Visual perspective taking may rely on the ability to mentally rotate one’s own body into that of another. Here, we test whether participants’ ability to make active body movements plays a causal role in visual perspective taking. We utilised our recent task that measures whether participants spontaneously represent another’s visual perspective in a (quasi-)perceptual format that can drive own perceptual decision making. Participants reported whether alphanumeric characters, presented in different orientations, are shown in their normal or mirror-inverted form (e.g., “R” vs. “Я”). Between trials, we manipulated whether another person was sitting either left or right of the character and whether participants’ movement was restricted with a chinrest or whether they could move freely. As in our previous research, participants spontaneously took the visual perspective of the other person, recognising rotated letters more rapidly when they appeared upright to the other person in the scene, compared with when they faced away from that person, and these effects increased with age but were (weakly) negatively related to schizotypy and not to autistic traits or social skills.

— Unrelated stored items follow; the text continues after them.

-- ==== Sys2Proof/Decode.lean ====
section
/-! DEFINITION. The command a word spells by the opcode table's bits: no row of this block's table gives any bits. -/

namespace Sys2Proof

/-- The command that a word of `nbits` bits spells (log entry 45): none, since no row of the table has an encoding. -/
def decodeTableWord (_nbits _w : Nat) : Option Instr := none

end Sys2Proof
end

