/-- STATE of a disabled ring reads DISABLED once BUSY is 0 (R90). -/
def State.drainRing (s : State) (n : Fin 16) : State :=
  if s.regBit (mrCfg n) 0 || s.hif.flights.any fun f => decide (f.ring = n) then s
  else { s with hif := { s.hif with mr := modAt s.hif.mr n fun r => { r with state := .disabled } } }

/-- A JOB_CLOSE of a plane after entries that waited for it were aborted (R262): a holding or ARMED plane that no entry waits for has no close any more, a CLOSING plane keeps it. -/
def Plane.abandonClose (p : Plane) (ids : List Nat) : Plane :=
  match p.close with
  | none => p
  | some c =>
    let left := c.flights.filter fun i => !ids.contains i
    if left.length = c.flights.length then p
    else if left.isEmpty && decide (p.phase ≠ .closing) then { p with close := none }
    else { p with close := some { c with flights := left } }

/-- Complete every entry of a ring that the ring's disabling aborts (R90, R262); one that begins to wait, or faults, later is not aborted (log entry 171). -/
def State.abortRing (s : State) (n : Fin 16) : State :=
  let test := fun f : Flight => decide (f.ring = n) && abortable f
  let ids := (s.hif.flights.filter test).map Flight.id
  let s1 := s.completeAll test stAborted
  { s1 with fir := { s1.fir with plane := s1.fir.plane.map fun p => p.abandonClose ids } }

/-- A host write of 0 to a manifest ring's ENABLE (R90, R115): no further fetch, waiting entries complete as ABORTED, the fault slot is released. -/
def State.mrDisable (s : State) (n : Fin 16) (v : Word) : State :=
  let s1 := s.hostWrite (mrCfg n) v
  let s2 := { s1 with mmu := { s1.mmu with flt := modAt s1.mmu.flt (n.castLE (by decide)) fun f => { f with valid := false } } }
  (s2.abortRing n).drainRing n

/-- A host write of 0 to a manifest ring's ENABLE (R90). -/
def execMrDisableWrite (ring : Fin 16) (value : Word) (s : State) : Host.Outcome State Fault Refusal :=
  .next (s.onWrite (mrCfg ring) (value &&& ~~~1) fun t => t.mrDisable ring (value &&& ~~~1))

/-- The last fetched entry of a disabled ring has completed (R90). -/
def execMrDrained (ring : Fin 16) (s : State) : Host.Outcome State Fault Refusal := .next (s.drainRing ring)

/-- A manifest ring that names completion ring m is enabled (R89). -/
def State.crNamed (s : State) (m : Fin 8) : Bool :=
  (List.finRange 16).any fun n => s.regBit (mrCfg n) 0 && decide (s.ringCr n = m)

/-- A ring that the device writes starts with TAIL 0 and PHASE 1 (R89); its HEAD and its unsignalled count start at 0 too (log entry 170). -/
def freshRing : CRing := { tail := 0, phase := true, head := 0, unsig := 0 }

/-- LOG2SIZE of a completion or log ring is in range (R89). -/
def State.crSizeOk (s : State) (cfg : Nat) : Bool := decide (8 ≤ s.regField cfg 1 5) && decide (s.regField cfg 1 5 ≤ 16)

/-- A host write of a completion ring's CFG (R89). -/
def State.crWrite (s : State) (m : Fin 8) (v : Word) : State :=
  let was := s.regBit (crCfg m) 0
  let s1 := s.hostWrite (crCfg m) v
  if !was && v.getLsbD 0 then
    if s1.crSizeOk (crCfg m) then { s1 with hif := { s1.hif with cr := s1.hif.cr.set m freshRing } }
    else s1.setField (crCfg m) 0 1 0
  else if was && !v.getLsbD 0 && s.crNamed m then s1.setField (crCfg m) 0 1 1
  else s1

/-- A write of a completion ring's ENABLE (R89). -/
def execCrEnableWrite (ring : Fin 8) (value : Word) (s : State) : Host.Outcome State Fault Refusal :=
  .next (s.onWrite (crCfg ring) value fun t => t.crWrite ring value)

/-- A host write of HIF_LOG_CFG (R89). -/
def State.logWrite (s : State) (v : Word) : State :=
  let was := s.regBit logCfg 0
  let s1 := s.hostWrite logCfg v
  if !was && v.getLsbD 0 then
    if s1.crSizeOk logCfg then { s1 with hif := { s1.hif with log := freshRing } } else s1.setField logCfg 0 1 0
  else s1

/-- A write of HIF_LOG_CFG.ENABLE (R89). -/
def execLogEnableWrite (value : Word) (s : State) : Host.Outcome State Fault Refusal :=
  .next (s.onWrite logCfg value fun t => t.logWrite value)

/-- Doorbell page offset of ring n (R91). -/
def dblPage (n : Nat) : Nat := 0x300000 + 0x1000 * n

/-- RING_ERROR record (R92, R101, R104): kind 1 manifest read, 2 bad TAIL, 3 bad HEAD. -/
def State.ringError (s : State) (ring kind : Nat) : State := s.log 0x0090 2 ring [BitVec.ofNat 8 kind]

/-- A doorbell write of TAIL (R91, R92). -/
def State.writeTail (s : State) (n : Fin 16) (tail : BitVec 16) : State :=
  if tail.toNat < s.ringSize (mrCfg n) then
    { s with hif := { s.hif with mr := modAt s.hif.mr n fun r => { r with tail := tail } } }
  else s.ringError n 2

/-- A doorbell write of a manifest ring's TAIL (R92). -/
def execDblMtailWrite (ring : Fin 16) (tail : BitVec 16) (s : State) : Host.Outcome State Fault Refusal :=
  .next (s.onWrite (dblPage ring) (tail.setWidth 32) fun t => t.writeTail ring tail)

/-- The oldest faulted entry of a ring, by the order in which entries faulted. -/
def State.oldestFault (s : State) (n : Fin 16) : Option Flight :=
  (s.hif.flights.filter fun f => decide (f.ring = n ∧ f.phase = .faulted)).foldl
    (fun best f => match best with
      | none => some f
      | some b => if f.faultNo < b.faultNo then some f else some b) none

/-- Operand slots of an entry as a transfer: kind, device-side address, host address, length (R95, R118); none where the entry moves no host data. -/
def Entry.transfer (e : Entry) : Option (XferKind × Nat × Nat × Nat) :=
  match e.op.toNat with
  | 0x10 => some (.quire, e.num 1, e.num 0, e.num 2)
  | 0x20 => some (.table e.sub (Fin.ofNat 5 (e.num 3)), e.num 1, e.num 0, e.num 2)
  | 0x21 => some (.tableRead e.sub (if e.num 3 % 2 = 0 then 0 else Fin.ofNat 5 (e.num 3 / 2 + 1)), e.num 1, e.num 0, e.num 2)
  | 0x30 => some (.pte, e.num 1, e.num 0, e.num 2)
  | _ => none

/-- A transfer takes its place behind the active one of its class, in the order in which the entries started (R118); `behind` says that one of the class stands before. -/
def insertXfer (x : Xfer) : Bool → List Xfer → List Xfer
  | _, [] => [x]
  | behind, y :: t =>
    if behind && decide (y.cls = x.cls ∧ x.start < y.start) then x :: y :: t
    else y :: insertXfer x (behind || decide (y.cls = x.cls)) t

/-- The data mover takes a transfer in (R118). -/
def State.addXfer (s : State) (x : Xfer) : State := { s with hif := { s.hif with xfers := insertXfer x false s.hif.xfers } }

/-- Give an entry's transfer to the data mover, from the bytes it has done (R100, R118). -/
def State.startXfer (s : State) (f : Flight) : State :=
  match f.e.transfer with
  | none => s
  | some (k, dev, host, len) =>
    s.addXfer ⟨f.id, s.ringClass f.ring, k, dev + f.done, host + f.done, len - f.done, f.done, false, f.start⟩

Restricting participants’ ability to make active body movements did not influence these effects. The results, therefore, rule out that active physical movement plays a causal role in computing another’s visual perspective, either to create alignment between own and other’s perspective or to trigger perspective taking processes. The postural adjustments people sometimes make when making judgements from another’s perspective may instead be a bodily consequence of mentally transforming one’s actual to an imagined position in space.

Item Type: Article
Additional Information: Funding Information: The author(s) disclosed receipt of the following financial support for the research, authorship, and/or publication of this article: E.W. was funded by a PhD student grant from the University of Plymouth. Publisher Copyright: © Experimental Psychology Society 2022.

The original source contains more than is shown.